11:32karolherbst[d]: yeah...
11:32karolherbst[d]: maybe 3D is all compute now, lol
11:33karolherbst[d]: I should check some git
11:36karolherbst[d]: mhh the headers in the open source kernel repo are all empty. sad
11:36karolherbst[d]: though not sure the kernel would do compute stuff
11:36karolherbst[d]: so at least it seems like 3d is identical
11:36karolherbst[d]: or well..
11:36karolherbst[d]: not changed much
11:37karolherbst[d]: should ask nvidia to release class headers for blackwell
11:37mohamexiety[d]: yup
12:02gfxstrand[d]: karolherbst[d]: What's NDV?
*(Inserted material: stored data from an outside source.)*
/-- An executed packet that is not yet complete (R181). -/
structure RxPend where
  psn : Nat
  npsn : Nat
  /-- Acknowledgements lacking; a read or atomic lacks one until its data has come. -/
  left : Nat
  ackreq : Bool
  act : RxAct
  /-- Last packet of a write into a window: window, offset and bytes of the message. -/
  wrote : Option (Nat × Nat × Nat) := none
  /-- Last packet of a request message (R262). -/
  last : Bool := false
  /-- Window it names with the RKEY it was checked against, and the pieces it wrote (R63, R64). -/
  win : Option (Nat × Nat) := none
  segs : List Seg := []
  /-- Held until the message's LAST packet has passed (R417). -/
  heldBack : Bool := false
  deriving DecidableEq, Repr

/-- A read or an atomic of a peer that waits for its memory access (R33, R164, R168). -/
structure RxRead where
  conn : Nat
  psn : Nat
  segs : List Seg
  win : Option (Nat × Nat) := none
  scope : Nat := 0
  barrier : Bool := false
  /-- 0x13 read, 0x14 fetch-add, 0x15 compare-swap. -/
  op : Nat
  len : Nat
  arg1 : Nat := 0
  arg2 : Nat := 0
  /-- A re-execution of a duplicate: no PSN becomes complete by it. -/
  dup : Bool := false
  deriving DecidableEq, Repr

/-- An answer of R181 with what it carries; a read response says whether it is the first and the last of its request. -/
inductive Answer where
  | ack (psn ce : Nat)
  | atomicAck (psn result : Nat)
  | readResp (psn : Nat) (data : List Byte) (first last : Bool)
  | nakSeq (psn : Nat)
  | busy (psn hint reason : Nat)
  | nakFatal (psn status cause : Nat)
  | abort
  /-- A HEAT_CTRL packet, which is sent like an answer (R297). -/
  | ctrl (body : List Byte)
  deriving DecidableEq, Repr

/-- A Pacer profile as it applies to a connection (R210, R222): line(p), steps, minimum, period in ns, gain, reaction, and depth
in tokens. -/
structure Prof where
  line : Nat := 0
  ai : Nat := 5
  hai : Nat := 50
  hyper : Nat := 5
  low : Nat := 1
  period : Nat := 55000
  g : Nat := 4
  react : Bool := true
  burst : Nat := 0
  deriving DecidableEq, Repr, Inhabited

/-- The Pacer of a connection (R206 to R209). -/
structure Pacer where
  /-- The profile as the last notification or period found it (R210). -/
  prof : Prof := {}
  rc : Nat := 0
  alpha : Nat := 65536
  quiet : Nat := 0
  /-- Tokens in 1/8000 byte. -/
  tokens : Int := 0
  lastDec : Option Nat := none
  /-- Start of the period grid, and time the tokens were brought up to date. -/
  grid : Nat := 0
  upTo : Nat := 0
  /-- Time and rate at which the state was spilled (R208). -/
  spillAt : Nat := 0
  spillRc : Nat := 0
  deriving DecidableEq, Repr, Inhabited

/-- A connection's 256-byte state (R158) and the messages in progress on it. -/
structure Conn where
  /-- Bytes 0x00 to 0x5F as a 768-bit number. -/
  doc : Nat := 0
  pacer : Pacer := {}
  retryCnt : Nat := 0
  resetCnt : Nat := 0
  hold : Option Hold := none
  /-- Atomic result log (R184): entry p mod 16. -/
  alog : Tbl Nat := []
  /-- C of R181. -/
  cpsn : Nat := 0
  ceCount : Nat := 0
  /-- PSNs complete since the last ACK (R182). -/
  unacked : Nat := 0
  /-- PSN last answered BUSY, and BUSY answers with REASON 1 or 2 in a row (R175, R189). -/
  busy : Option (Nat × Nat) := none
  /-- PSN and time of the last NAK_SEQ sent, and of the last go-back (R183, R187). -/
  nakAt : Option (Nat × Nat) := none
  backAt : Option (Nat × Nat) := none
  abortAt : Option Nat := none
  cnpAt : Option Nat := none
  /-- Request messages completed, for the MSN of R262. -/
  msn : Nat := 0
  rxMsg : Option RxMsg := none
  rxPend : List RxPend := []
  txMsgs : List TxMsg := []
  txOut : List TxPkt := []
  /-- PSNs to send again, oldest first (R190). -/
  resend : List Nat := []
  /-- Packets since the last one that carried ACKREQ, and that each must carry it until TX_UNA has reached a PSN: the TX_PSN
  at the end of a hold or at a timer expiry (R180). -/
  sinceAck : Nat := 0
  forceAck : Bool := false
  forceTo : Nat := 0
  /-- Every PSN before it has been acknowledged but for reads and atomics whose answer is still to come (R181). -/
  ackHi : Option Nat := none
  /-- Cipher (R413, R418, R420): counters sent per direction, receive epochs, tag failures and the last failure. -/
  txc : Nat × Nat := (0, 0)
  rxEpoch : Nat × Nat := (0, 0)
  peerIncarn : Option Nat := none
  /-- An acknowledgement has covered a PSN sent under the present epoch (R421). -/
  epAcked : Bool := false
  tagFails : Nat × Nat := (0, 0)
  /-- Modifies to DRAIN and a destroy that wait: entries (queue, slot). -/
  waiter : List (Nat × Nat) := []
  /-- Quarantine ends at this time in ns (R58). -/
  quarEnd : Nat := 0
  /-- State discarded under R153. -/
  discarded : Bool := false
  /-- Answers that wait for their key or for the cipher slice (R28, R411). -/
  ansWait : List Answer := []
  deriving DecidableEq, Repr, Inhabited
12:03karolherbst[d]: non divergent
12:03gfxstrand[d]: Ah
12:04gfxstrand[d]: Does that mean the destination is non-divergent or that the handle is non-divergent?
12:04karolherbst[d]: unclear to me
12:04gfxstrand[d]: Is it new on Turing?
12:05karolherbst[d]: it exists on Volta, no idea about older gens
12:05gfxstrand[d]: I've got it in my SM50 code but IDK if that's a lie
12:06karolherbst[d]: looks like it's a maxwell+ thing yeah...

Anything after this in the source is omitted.